So, this isn't something Hype does natively. It should just a matter of adding JavaScript though. At first I thought you wanted to get the value of a link. That looks something like this...
document.getElementById("linky").href
...where "linky" is the ID of an element. However, it looks like you want to set the value of "event_label" dynamically. So, maybe this template will help...
https://photics.com/free-template-tuesday-11-tumult-hype-multilingual/
It shows how to change elements dynamically, based on which button was pressed. But in this case, you want to get a URL value. It's basically the same idea. The "event_label" could be set to a variable. That variable value could be the "URL".
Step #1 — Visitor clicks "Photics.TV" button.
Step #2 — Hype runs On Click event (Run JavaScript)
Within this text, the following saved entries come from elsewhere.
-- ==== Sys2Proof/Machine/RowsSequencer.lean ====
section
/-!
DEFINITION. The meanings of the commands of sequencers, sweeps and vectors: one definition per command.
-/

namespace Sys2Proof.Machine

/-- SEQ_RUN (R266). Admits and starts a channel sequencer at PC0, reserving its DRAM grant and cache. -/
def execSeqRun (e : Envelope) (body : List Word) (s : State) : Host.Outcome State Fault Refusal :=
  whenFormed (.seqRun e body) s fun s => s.receive handle ⟨.seqRun, e, body⟩

/-- RUN_APPLY (R720). At the apply boundary of a timed SEQ.RUN or BSEQ.RUN, each sequencer is checked again; one that
fails does not start and N_RUN_FAILED is sent. -/
def execRunApply (id : Nat) (s : State) : Host.Outcome State Fault Refusal :=
  whenFormed (.runApply id) s fun s => s.whileRunning fun s => s.timedActs [.seqRun, .bseqRun] id

/-- SEQ_STOP (R267). Ends playback at the next boundary, or at the segment end with AT_END, and enters DONE. -/
def execSeqStop (e : Envelope) (body : List Word) (s : State) : Host.Outcome State Fault Refusal :=
  whenFormed (.seqStop e body) s fun s => s.receive handle ⟨.seqStop, e, body⟩

/-- SEQ_RESUME (R302). Starts a parked sequencer's chosen segment after RECLAIM. -/
def execSeqResume (e : Envelope) (body : List Word) (s : State) : Host.Outcome State Fault Refusal :=
  whenFormed (.seqResume e body) s fun s => s.receive handle ⟨.seqResume, e, body⟩

/-- BSEQ_RUN (R318). Admits and starts a bank sequencer at its first issue boundary. -/
def execBseqRun (e : Envelope) (body : List Word) (s : State) : Host.Outcome State Fault Refusal :=
  whenFormed (.bseqRun e body) s fun s => s.receive handle ⟨.bseqRun, e, body⟩

/-- BSEQ_STOP (R317). Ends bank sequencer playback as SEQ.STOP does. -/
def execBseqStop (e : Envelope) (body : List Word) (s : State) : Host.Outcome State Fault Refusal :=
  whenFormed (.bseqStop e body) s fun s => s.receive handle ⟨.bseqStop, e, body⟩

/-- BSEQ_RESUME (R317). Resumes a parked bank sequencer as SEQ.RESUME does. -/
def execBseqResume (e : Envelope) (body : List Word) (s : State) : Host.Outcome State Fault Refusal :=
  whenFormed (.bseqResume e body) s fun s => s.receive handle ⟨.bseqResume, e, body⟩

/-- BSEQ_VEC_WRITE (R311). Writes vectors into both copies of the bank vector memory. -/
def execBseqVecWrite (e : Envelope) (body : List Word) (s : State) : Host.Outcome State Fault Refusal :=
  whenFormed (.bseqVecWrite e body) s fun s => s.receive handle ⟨.vecWrite, e, body⟩

/-- BSEQ_LANE_WRITE (R311). Writes lane entries into both copies of the bank vector memory. -/
def execBseqLaneWrite (e : Envelope) (body : List Word) (s : State) : Host.Outcome State Fault Refusal :=
  whenFormed (.bseqLaneWrite e body) s fun s => s.receive handle ⟨.laneWrite, e, body⟩

/-- BSEQ_CAPT_READ (R327). Returns the oldest capture ring entries and frees them. -/
def execBseqCaptRead (e : Envelope) (body : List Word) (s : State) : Host.Outcome State Fault Refusal :=
  whenFormed (.bseqCaptRead e body) s fun s => s.receive handle ⟨.captRead, e, body⟩

/-- SWEEP_LIST_WRITE (R252). Writes list entries into a LIST descriptor's list source, taking granules as needed. -/
def execSweepListWrite (e : Envelope) (body : List Word) (s : State) : Host.Outcome State Fault Refusal :=
  whenFormed (.sweepListWrite e body) s fun s => s.receive handle ⟨.listWrite, e, body⟩

/-- EXPANSION_DONE (R250). Expansion ends: LENGTH, VMIN and VMAX are set and the descriptor becomes READY, or
FAULT. -/
def execExpansionDone (d : Nat) (x : ExpansionEnd) (s : State) : Host.Outcome State Fault Refusal :=
  whenFormed (.expansionDone d x) s fun s => s.whileRunning fun s => s.expansionDone d x

/-- HALT (R272). Sequencer instruction: enters DONE, keeping the last output value. -/
def execHalt (bank : Bool) (n : Nat) (s : State) : Host.Outcome State Fault Refusal :=
  whenFormed (.halt bank n) s fun s => s.whileRunning fun s => s.stepOp (seqRef bank n) opHalt

/-- PLAY (R272). Sequencer instruction: starts playback of a segment. -/
def execPlay (bank : Bool) (n : Nat) (s : State) : Host.Outcome State Fault Refusal :=
  whenFormed (.play bank n) s fun s => s.whileRunning fun s => s.stepOp (seqRef bank n) opPlay

/-- JUMP (R272). Sequencer instruction: goes to TARGET if its condition holds on the latches. -/
def execJump (bank : Bool) (n : Nat) (s : State) : Host.Outcome State Fault Refusal :=
  whenFormed (.jump bank n) s fun s => s.whileRunning fun s => s.stepOp (seqRef bank n) opJump

/-- LOOP (R272). Sequencer instruction: sets a loop counter. -/
def execLoop (bank : Bool) (n : Nat) (s : State) : Host.Outcome State Fault Refusal :=
  whenFormed (.loop bank n) s fun s => s.whileRunning fun s => s.stepOp (seqRef bank n) opLoop

/-- ENDLOOP (R272). Sequencer instruction: decrements a counter and loops back unless it reached 0. -/
def execEndloop (bank : Bool) (n : Nat) (s : State) : Host.Outcome State Fault Refusal :=
  whenFormed (.endloop bank n) s fun s => s.whileRunning fun s => s.stepOp (seqRef bank n) opEndloop

/-- WAIT (R272). Sequencer instruction: holds the last input sample until its condition holds or ARG frames pass. -/
def execWait (bank : Bool) (n : Nat) (s : State) : Host.Outcome State Fault Refusal :=
  whenFormed (.wait bank n) s fun s => s.whileRunning fun s => s.stepOp (seqRef bank n) opWait

/-- WAIT_RELEASE (R721). A WAIT releases at the first channel frame boundary at which its condition holds. -/
def execWaitRelease (bank : Bool) (n : Nat) (s : State) : Host.Outcome State Fault Refusal :=
  whenFormed (.waitRelease bank n) s fun s => s.whileRunning fun s => (s.eventsAt (seqRef bank n)).waitRelease (seqRef bank n)

/-- WAIT_TIMEOUT (R272). A WAIT goes to TARGET after ARG frames without release. -/
def execWaitTimeout (bank : Bool) (n : Nat) (s : State) : Host.Outcome State Fault Refusal :=
  whenFormed (.waitTimeout bank n) s fun s => s.whileRunning fun s => (s.eventsAt (seqRef bank n)).waitTimeout (seqRef bank n)

/-- RATE (R282). Sequencer instruction: writes RATES[ARG] into RATE and starts a fresh input sample. -/
def execRate (n : Nat) (s : State) : Host.Outcome State Fault Refusal :=
  whenFormed (.rate n) s fun s => s.whileRunning fun s => s.stepOp (.chan n) opRate

/-- EMIT (R272). Sequencer instruction: emits markers. -/
def execEmit (bank : Bool) (n : Nat) (s : State) : Host.Outcome State Fault Refusal :=
  whenFormed (.emit bank n) s fun s => s.whileRunning fun s => s.stepOp (seqRef bank n) opEmit

/-- TSET (R317). Bank sequencer instruction: selects the timing set from the next issue boundary. -/
def execTset (b : Nat) (s : State) : Host.Outcome State Fault Refusal :=
  whenFormed (.tset b) s fun s => s.whileRunning fun s => s.stepOp (.bank b) opTset

/-- SEGMENT_END (R278). At the boundary ending a segment's last sample, the sequencer takes its decision on the
latches and emits SEGEND. -/
def execSegmentEnd (bank : Bool) (n : Nat) (s : State) : Host.Outcome State Fault Refusal :=
  whenFormed (.segmentEnd bank n) s fun s => s.whileRunning fun s => (s.eventsAt (seqRef bank n)).segmentEnd (seqRef bank n)

/-- INPUT_SAMPLE_BOUNDARY (R280). The resampler phase reaches 2^60 and the next input sample begins at the channel
frame boundary. -/
def execInputSampleBoundary (c : Nat) (s : State) : Host.Outcome State Fault Refusal :=
  whenFormed (.inputSampleBoundary c) s fun s => s.whileRunning fun s => s.inputSample c

/-- UNDERRUN_RESUME (R294). At a possible resume boundary where the chosen segment's head is cached, playback resumes
and a gap marker is written. -/
def execUnderrunResume (bank : Bool) (n : Nat) (s : State) : Host.Outcome State Fault Refusal :=
  whenFormed (.underrunResume bank n) s fun s =>
    s.whileRunning fun s => (s.eventsAt (seqRef bank n)).underrunResume (seqRef bank n)

/-- GRANULE_FETCH (R242). A fetched point, vector or list granule arrives from DRAM and is checked before it enters
the cache or window. -/
def execGranuleFetch (bank : Bool) (n key : Nat) (inA inB : List Nat) (s : State) : Host.Outcome State Fault Refusal :=
  whenFormed (.granuleFetch bank n key inA inB) s fun s =>
    s.whileRunning fun s => s.granuleFetch (seqRef bank n) key inA inB

/-- REGENERATION_DONE (R254). A regenerated granule is written back and delivered to the cache, and RECOMP_COUNT
increments. -/
def execRegenerationDone (g : Nat) (inverted : List Nat) (s : State) : Host.Outcome State Fault Refusal :=
  whenFormed (.regenerationDone g inverted) s fun s => s.whileRunning fun s => s.regenerationDone g inverted

/-- REMAP_REBUILD_DONE (R546). The rebuild of a remapped region ends. -/
def execRemapRebuildDone (r : Rebuild) (s : State) : Host.Outcome State Fault Refusal :=
  whenFormed (.remapRebuildDone r) s fun s => s.whileRunning fun s => s.rebuildDone r

/-- VECTOR_ISSUE (R319). At an issue boundary the bank sequencer selects the next vector and its timing set. -/
def execVectorIssue (b : Nat) (s : State) : Host.Outcome State Fault Refusal :=
  whenFormed (.vectorIssue b) s fun s => s.whileRunning fun s => s.vectorIssue b

/-- PIN_RESULT_CREDIT (R325). A pin compare result is credited to the open latches 300 ns after its strobe. -/
def execPinResultCredit (b t j : Nat) (r : PinReport) (s : State) : Host.Outcome State Fault Refusal :=
  whenFormed (.pinResultCredit b t j r) s fun s => s.whileRunning fun s => s.pinResult b t j r

end Sys2Proof.Machine
end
Step #3 — That JavaScript changes the variable based on the button that was pressed.
Step #4 — var clickedURL = "https://photics.tv"
Step #5 — Run Google Analytics code, but... "event_label" : clickedURL
This is theoretical, as I don't use Google Analytics, but it's sounds similar to the way Matomo does it... Event Tracking User Guide - Reports - Matomo Analytics
There are several ways about making this dynamic. In the "Multilingual" template, it just grabs predetermined values from an array. Here, it sounds like you want the event tracking to run whenever the visitor clicks a Hyperlink.
The problem you're having might be related to how Hype adds Hyperlinks to buttons. It's not a "href" value. It's done through JavaScript. That's why the "Multilingual" template might be useful. It works with the way Hype does things.
At the top of every custom JavaScript function in Hype, it puts this...
// element - DOMHTMLElement that triggered this function being called
// event - event that triggered this function being called
It can get the "element" that was clicked. If you give your elements unique ID names, then you can more easily work with the data associated with that element. That's how the "Multilingual" template works. One script can work with many buttons because it's dynamic.
If I wasn't using Hype, and I wanted to add event tracking to links, I'd simply add an event listener to every "a" tag in the document... or at least the "a" tags that I wanted tracked. There are ways to select elements with JavaScript. From there, just get the "href" whenever they're clicked.
If you need to learn about how to use Event Listeners and Query Selectors, I recently made a tutorial about it... https://youtu.be/5VY88Lk0k1c?t=461 ...but the main theme of the video is that sometimes it's just easier to code. I'm thinking this is one of those situations — you're trying to do something dynamic and you're trying to do something that Hype doesn't do by default.